Where does the word "none" show up in the records? Copy every line that holds it.
- - - - - - -
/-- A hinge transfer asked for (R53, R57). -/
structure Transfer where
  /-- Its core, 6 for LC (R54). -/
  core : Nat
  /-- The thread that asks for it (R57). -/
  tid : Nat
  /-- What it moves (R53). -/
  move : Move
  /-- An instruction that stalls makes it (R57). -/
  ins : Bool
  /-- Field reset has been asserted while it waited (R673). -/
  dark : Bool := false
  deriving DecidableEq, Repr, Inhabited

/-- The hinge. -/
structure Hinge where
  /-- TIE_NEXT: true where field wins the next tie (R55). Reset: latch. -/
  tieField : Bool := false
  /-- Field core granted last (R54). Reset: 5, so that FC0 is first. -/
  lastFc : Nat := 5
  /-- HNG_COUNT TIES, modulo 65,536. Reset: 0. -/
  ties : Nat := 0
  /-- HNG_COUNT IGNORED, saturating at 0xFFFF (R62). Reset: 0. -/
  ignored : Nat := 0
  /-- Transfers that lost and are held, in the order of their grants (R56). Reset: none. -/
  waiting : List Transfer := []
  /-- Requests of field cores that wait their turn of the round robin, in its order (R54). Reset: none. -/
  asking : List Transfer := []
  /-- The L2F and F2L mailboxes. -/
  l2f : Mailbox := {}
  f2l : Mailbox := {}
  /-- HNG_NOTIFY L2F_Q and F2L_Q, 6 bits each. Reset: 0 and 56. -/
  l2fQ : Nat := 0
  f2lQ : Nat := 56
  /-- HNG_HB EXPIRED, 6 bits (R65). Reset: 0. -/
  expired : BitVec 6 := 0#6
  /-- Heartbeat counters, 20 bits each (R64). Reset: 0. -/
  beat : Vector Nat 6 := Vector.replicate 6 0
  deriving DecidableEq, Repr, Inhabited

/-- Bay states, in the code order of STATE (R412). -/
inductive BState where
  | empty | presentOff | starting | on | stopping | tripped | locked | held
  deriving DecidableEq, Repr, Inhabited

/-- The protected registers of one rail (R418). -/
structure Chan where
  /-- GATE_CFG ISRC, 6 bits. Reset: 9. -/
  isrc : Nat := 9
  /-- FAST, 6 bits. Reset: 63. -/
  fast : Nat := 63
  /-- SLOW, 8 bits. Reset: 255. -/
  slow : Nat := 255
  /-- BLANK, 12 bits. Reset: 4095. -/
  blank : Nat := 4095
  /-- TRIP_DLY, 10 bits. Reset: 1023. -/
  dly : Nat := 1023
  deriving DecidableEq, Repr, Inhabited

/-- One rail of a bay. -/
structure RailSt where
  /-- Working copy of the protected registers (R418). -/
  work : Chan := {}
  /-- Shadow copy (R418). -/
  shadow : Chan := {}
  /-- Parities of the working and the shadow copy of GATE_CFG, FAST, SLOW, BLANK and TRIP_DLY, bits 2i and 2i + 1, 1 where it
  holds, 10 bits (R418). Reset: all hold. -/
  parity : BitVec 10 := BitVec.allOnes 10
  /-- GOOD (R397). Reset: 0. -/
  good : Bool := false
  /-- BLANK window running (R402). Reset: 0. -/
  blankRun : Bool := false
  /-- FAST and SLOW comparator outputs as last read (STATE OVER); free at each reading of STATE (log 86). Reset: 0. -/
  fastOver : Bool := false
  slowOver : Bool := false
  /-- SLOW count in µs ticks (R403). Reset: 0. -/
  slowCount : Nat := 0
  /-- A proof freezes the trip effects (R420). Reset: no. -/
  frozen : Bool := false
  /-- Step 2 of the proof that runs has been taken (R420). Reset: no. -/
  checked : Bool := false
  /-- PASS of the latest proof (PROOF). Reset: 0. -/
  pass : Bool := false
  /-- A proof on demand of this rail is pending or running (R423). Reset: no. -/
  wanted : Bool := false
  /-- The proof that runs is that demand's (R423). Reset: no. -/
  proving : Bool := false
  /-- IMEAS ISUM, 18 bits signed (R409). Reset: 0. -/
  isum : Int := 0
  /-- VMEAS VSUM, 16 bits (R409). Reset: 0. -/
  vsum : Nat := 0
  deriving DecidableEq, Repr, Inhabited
- - - - - - -
— Response area —
  /-- Transfers that lost and are held, in the order of their grants (R56). Reset: none. -/
  /-- Requests of field cores that wait their turn of the round robin, in its order (R54). Reset: none. -/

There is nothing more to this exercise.